Amelia didn’t back down. She would fight, and she would fight with him by her side. He would not leave her on her own.
As he began to cross the room to her, she turned her head and her eyes flashed fire. She didn’t want his help. How could he stand by? But as he listened to her, outlining her points, his anger turned to admiration.
“If we let the men die who we could have saved, is that good Christian behavior? And if we let men who have done so much for their country, is that fair? But apart from those moral considerations, it makes no sense to save men who could wait merely because of their birth.”
She spread her hands in an expressive gesture. “But apart from any other consideration, when they were brought in we could not separate the men from the officers. The coats and the trappings of their rank were often gone. The men were unconscious or raving, so they could not speak for themselves.”
“And what happened to their clothes and their swords?”
“Looted on the battlefield,” she shot back.
Silence fell for a full ten seconds. Will counted them. He had become used to counting time in his head. If he could not sever a limb in a short space of time, the patient would die of shock or bleed to death. A man would stand by, counting them down, watch in hand.
Never had ten seconds seemed so long.
Lady Buchanan turned her attention to Amelia, who was almost spitting sparks. “You must tell me more.
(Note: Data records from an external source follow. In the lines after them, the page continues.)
-- ==== Sys2Proof/Syntax.lean ====
section
/-! DEFINITION. The commands of the block: one constructor for each row of spec/opcode_table.json, in the table's order,
with the row's operands. There is no other. -/

namespace Sys2Proof
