-- ==== Sys2Proof/Machine/RegMap.lean ====
section
/-! DEFINITION. The register map: every register of the register tables of spec/ by name, its place in the
address space, and its fields with the access code and reset value the tables give (R5, R7, R9, R23). Written
from the register tables; one row of a table is one row here. -/

namespace Sys2Proof.Machine

/-- The registers of the device, one constructor for each register table of spec/ (an indexed register is one
constructor; a register of several words is one constructor for each word, `_W0`, `_W1`, …). -/
inductive Reg where
  | SYS_RESET_CAUSE | SYS_RESET_REQ | UHF_CTRL | UHF_STATUS | UHF_PWR | UHF_FE | UHF_ANT | UHF_RAMP | UHF_TXW
  | UHF_DET | UHF_TRIP | UHF_PROT | UHF_LKC_CTRL | UHF_LKC_TRIM | UHF_LKC_RESID | UHF_LKC_CIDX
  | UHF_LKC_CDATA | UHF_MODP_A | UHF_MODP_B | UHF_MODP_C | UHFS_SPARE | UHFS_TAKE | UHFS_SPSEL | SYN_F_CTRL
  | SYN_F_FREQ | SYN_F_STATUS | SYN_F_CAL | SYN_SHADOW | SYN_DRIFT | UHF_RX_CTRL | UHF_RX_QFLR
  | UHF_RX_STATUS | UHF_RX_NOISE | UHF_RX_VCLR | UHF_RX_CCNT | UHF_RX_VCNT0 | UHF_RX_VCNT1 | UHF_RX_VCNT2
  | UHF_RPY_IDX | UHF_RPY_DATA | UHF_CAP_CTRL | UHF_CAP_STATUS | UHF_CAP_TAT_LO | UHF_CAP_TAT_HI | VAT_CTRL
  | VAT_STATUS | VAT_PC | VAT_ENTRY | VAT_OC | VAT_BIND | VAT_WDOG | VAT_FAULT | VAT_SWAP | VAT_CLRID
  | VAT_LATE | VAT_ECC | VAT_TMO | VAT_TRIG | VAT_G | VAT_RSTK | VAT_FAT_LO | VAT_FAT_HI | VAT_SUMMARY
  | VAT_GSTART | VAT_GSTOP | VAT_ASTAT | VAT_ACNT | VAT_GEN | VAT_HOPEN | TXN_POOL | TXN_STATUS | TXN_POOLST
  | TXN_PEND | TXN_HCMD | TXN_HIDX | TXN_HINFO0 | TXN_HINFO1 | TXN_HINFO2 | TXN_HINFO3 | TXN_HINFO4
  | TXN_CNT0 | TXN_CNT1 | TXN_CQ | LDG_CTRL | LDG_SEED | LDG_STATUS | LDG_COUNT | LDG_BANK | LDG_CMD
  | LDG_CMDST | LDG_OVF | LDG_OVFST | LDG_AGE_LO | LDG_AGE_HI | LDG_CNT0 | LDG_CNT1 | LDG_RDATA | BRG_CTRL
  | BRG_STATUS | BRG_CAN_CFG | BRG_CAN_RADDR | BRG_CAN_RES0 | BRG_CAN_RES1 | BRG_CAN_RES2 | BRG_CAN_CNT0
  | BRG_CAN_CNT1 | BRG_POIDX | BRG_PODATA | BRG_PCAL | BRG_PCAL_ST | BRG_PCAL_R | CAL_CTRL | CAL_CMD
  | CAL_STATUS | CAL_QUAL | CAL_TIDX | CAL_TDATA | CAL_ERR | UHFS_SPST | UHFS_CBANK | RGU_ACTIVE | RGU_STATUS
  | RGU_SLOT | RGU_CNT | RGU_PRM | RGU_CHIDX | RGU_CHDATA | RGU_ANTIDX | RGU_ANTDATA | RGU_FE | RGU_OCIDX
  | RGU_OCDATA | RGU_OCHOLD | HFR_CTRL | HFR_STATUS | HFR_DRV | HFR_MEAS | HFR_TRIP | HFR_RX | HFR_QFLR
  | HFR_MODE | HFR_VCNT | HFR_RPY_IDX | HFR_RPY_DATA | HFR_CW_CTRL | HFR_CW_THR | HFR_CW_BASE | HFR_CW_LAST
  | HFR_CW_CNT | ACT_CTRL | ACT_STATUS | ACT_TXCFG | ACT_LIMIT | ACT_DUTY | ACT_TRIP | ACT_RX | ACT_RPY_IDX
  | ACT_RPY_DATA | WKR_CTRL | WKR_CODE | WKR_433CFG | WKR_24PW | WKR_24SEQ | WKR_STATUS | WKR_CNT | MSH_CTRL
  | MSH_STATUS | MSH_NET | MSH_PHY | MSH_SYNC | MSH_SCAN | MSH_ASN_LO | MSH_ASN_HI | MSH_DRIFT | MSH_TSRC
  | MSH_Q | MSH_WAKE | MSH_FCOUT | MSH_KEYST | MSH_EXT_LO | MSH_EXT_HI | MSH_HOP | MSH_SF | MSH_LIDX
  | MSH_LDATA | MSH_NIDX | MSH_NDATA_W0 | MSH_NDATA_W1 | MSH_NDATA_W2 | MSH_NDATA_W3 | MSH_NDATA_W4
  | MSH_NDATA_W5 | MSH_SIDX | MSH_SDATA_W0 | MSH_SDATA_W1 | MSH_SDATA_W2 | MSH_SDATA_W3 | MSH_CNT | SPE_CTRL
  | SPE_STATUS | SPE_QUAL | SPE_MAC_LO | SPE_MAC_HI | SPE_Q | SPE_CNT | RING_CTRL | RING_PRE | RING_CNT_W0
  | RING_CNT_W1 | RING_CMP_W0 | RING_CMP_W1 | RING_CMPST | RING_CAPCFG | RING_CAP_W0 | RING_CAP_W1
  | RING_CAPST | RING_SCH_W0 | RING_SCH_W1 | RING_LCNT_W0 | RING_LCNT_W1 | RING_PPSCFG | RING_PPSST
  | RING_PPS_W0 | RING_PPS_W1 | RING_AT_W0 | RING_AT_W1 | AON_HW_W0 | AON_HW_W1 | AON_ATRATIO | AON_ATCFG
  | AON_ATST | AON_ENT_W0 | AON_ENT_W1 | AON_ENT_W2 | AON_ENT_W3 | AON_HWCMP_W0 | AON_HWCMP_W1 | TRL_CH
  | TRL_PIDX | TRL_PDATA | TRL_CIDX | TRL_CMASK_LO | TRL_CMASK_HI | TRL_CSTAT | TRL_SWPUB | TRL_STATUS
  | TRL_DROP | QMX_Q_BASE | QMX_Q_EP | QMX_Q_CTRL | QMX_Q_CNT | QMX_Q_STAT | QMX_Q_PUSH | QMX_Q_POP
  | PWR_CTRL | PWR_STATUS | PWR_POLICY | PWR_WAKEEN | PWR_IDLE0 | PWR_IDLE1 | PWR_DOM0 | PWR_DOM1 | PWR_GTEMP
  | PWR_WT_LO | PWR_WT_HI | PWR_CNT | AON_RET_SEL | AON_RET_STATUS | AON_WAKE_REC0 | AON_WAKE_REC1
  | AON_WAKE_REC2 | AON_WAKE_REC3 | AON_PAPOL | AON_REFR | NVM_STATUS | NVM_GIDX | NVM_GEN0 | NVM_GEN1
  | NVM_BOOT | MGT_STATUS | MGT_LOG_NEW | MGT_LOG_OLD | MGT_LOG_IDX | MGT_LOG_CNT | MGT_LOG_D | LCS_STATE
  | LCS_SERIAL | SNS_TEMP | SNS_SUPPLY | SNS_TRNG | SNS_TRNG_ST | SYS_IDENT | SYS_STRAP | SYS_STEP | SYS_ROLL
  | SYS_CLK | HLK_STATUS | HLK_PCI_ID | HLK_ERR | HLK_ERRADDR | HLK_IRQPEND | HLK_IRQMASK | HLK_DMA_CFG
  | HLK_DMA_BASE_LO | HLK_DMA_BASE_HI | HLK_DMA_SHD_LO | HLK_DMA_SHD_HI | HLK_DMA_RD | HLK_DMA_WR
  | HLK_DMA_STAT | PMX_PAD | UHF_RPY_D0 | UHF_RPY_D1 | UHF_RPY_D2 | UHF_RPY_D3 | UHF_RPY_D4 | UHF_RPY_D5
  | UHF_RPY_D6 | UHF_RPY_D7 | HFR_RPY_D0 | HFR_RPY_D1 | HFR_RPY_D2 | HFR_RPY_D3 | HFR_RPY_D4 | HFR_RPY_D5
  | HFR_RPY_D6 | HFR_RPY_D7 | ACT_RPY_D0 | ACT_RPY_D1 | ACT_RPY_D2 | ACT_RPY_D3 | ACT_RPY_D4 | ACT_RPY_D5
  | ACT_RPY_D6 | ACT_RPY_D7
deriving DecidableEq, Repr

/-- The access codes of R7. -/
inductive Access where
  | rw | ro | wo | w1c | w1s | rwl | rwo
deriving DecidableEq, Repr

/-- One field of a register table: bits [hi:lo], access code, reset value. -/
structure Row where
  hi : Nat
  lo : Nat
  acc : Access
  reset : Nat
deriving DecidableEq, Repr

/-- Where a register lies: the byte address of its first copy, then the count and stride of its two indices
(the unit it belongs to, and its own index within the unit). -/
structure Place where
  base : Nat
  ni : Nat := 1
  si : Nat := 0
  nj : Nat := 1
  sj : Nat := 0
deriving DecidableEq, Repr

/-- A register field: the register and its bits. -/
structure Fld where
  r : Reg
  hi : Nat
  lo : Nat
deriving DecidableEq, Repr
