-- ==== Sys2Proof/Machine/Canceller.lean ====
section
/-! DEFINITION. The states of a UHF chain, and its leakage canceller: what it tracks, what holds it, where it stands (R41, R57). -/

namespace Sys2Proof.Machine

/-! Chain states (R41). -/
/-- OFF. -/ def csOff : Nat := 0
/-- READY. -/ def csReady : Nat := 1
/-- RX. -/ def csRx : Nat := 2
/-- RAMP_UP. -/ def csUp : Nat := 3
/-- CARRIER. -/ def csCarrier : Nat := 4
/-- MOD; held in the record of the template, reported by STATE. -/ def csMod : Nat := 5
/-- RAMP_DOWN. -/ def csDown : Nat := 6
/-- TRIP. -/ def csTrip : Nat := 7

/-- The state of electronics `c`. A template in transmission shows as MOD at the read of STATE only. -/
def Dev.cst (d : Dev) (c : Nat) : Nat := d.get UHF_STATUS.STATE c

/-- The canceller of electronics `c` follows the leakage: TRACK mode, in CARRIER (R57). -/
def Dev.lkcTracks (d : Dev) (c : Nat) : Bool := d.cst c == csCarrier && d.get UHF_LKC_CTRL.MODE (d.cfg c) == 2

/-- The ticks at which the canceller of electronics `c` is held, from the first to before the second, the earlier one first: the
template in transmission, which has no end yet, and with FRZ_LSN = 1 the listen window (R57). -/
def Dev.lkcHolds (d : Dev) (c t : Nat) : List (Nat × Nat) :=
  let x := d.chx (d.cfg c)
  let tx := if x.txOn then [(x.txStart, t + 1)] else []
  let win := match x.win with
    | some w => if d.isSet UHF_LKC_CTRL.FRZ_LSN (d.cfg c) then [(w.openAt, w.close)] else []
    | none => []
  match tx, win with
  | [a], [b] => if b.1 < a.1 then [b, a] else [a, b]
  | _, _ => tx ++ win

/-- A trim of electronics `c` (0 in phase, 1 in quadrature) that stood at `v` at tick `t0` and tracked until tick `t`: a free value,
which starts from the one held (R57). -/
def trackOne (c k v t0 t : Nat) : Nat := if t ≤ t0 then v else (Config.lkcTrack c k v t0 t).toNat

/-- The same with the holds that fall in between: after each one tracking resumes from the held value. -/
def trackOver (c k v t0 t : Nat) : List (Nat × Nat) → Nat
  | [] => trackOne c k v t0 t
  | (a, b) :: l =>
    if t ≤ a then trackOne c k v t0 t
    else if t < b then trackOne c k v t0 a
    else trackOver c k (trackOne c k v t0 a) (max b t0) t l

/-- TRIM_I (0) or TRIM_Q (1) of electronics `c` at tick `t`: tracked from where it stood last, or held in the register. -/
def Dev.trimAt (d : Dev) (c k t : Nat) : Nat :=
  let v := d.get (if k = 0 then UHF_LKC_TRIM.TRIM_I else UHF_LKC_TRIM.TRIM_Q) c
  if d.lkcTracks c then trackOver c k v (d.chx c).trackAt t (d.lkcHolds c t) else v

/-- TRIM_I of electronics `c`. -/
def Dev.trimI (d : Dev) (c : Nat) : Nat := d.trimAt c 0 d.tick

/-- TRIM_Q of electronics `c`. -/
def Dev.trimQ (d : Dev) (c : Nat) : Nat := d.trimAt c 1 d.tick

/-- What holds the canceller of electronics `c`, or how it tracks, changes at tick `t`: the trims reached stand in the register and
tracking goes on from there. -/
def Dev.lkcFold (d : Dev) (c t : Nat) : Dev :=
  if d.lkcTracks c then
    let d' := (d.put UHF_LKC_TRIM.TRIM_I (d.trimAt c 0 t) c).put UHF_LKC_TRIM.TRIM_Q (d.trimAt c 1 t) c
    d'.setCh c { d.chx c with trackAt := t }
  else d

end Sys2Proof.Machine
end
Are you free next Tuesday afternoon? I would appreciate you coming to dinner. I will ask my dearest friends. If you care so much, perhaps you should think about forming a charity to help these poor men.”
How he stopped himself pumping his fist into the air in a gesture of triumph, Will never knew. He barely stopped his unseemly gesture, but walked to his wife. “If Amelia is willing, we would be delighted to come.”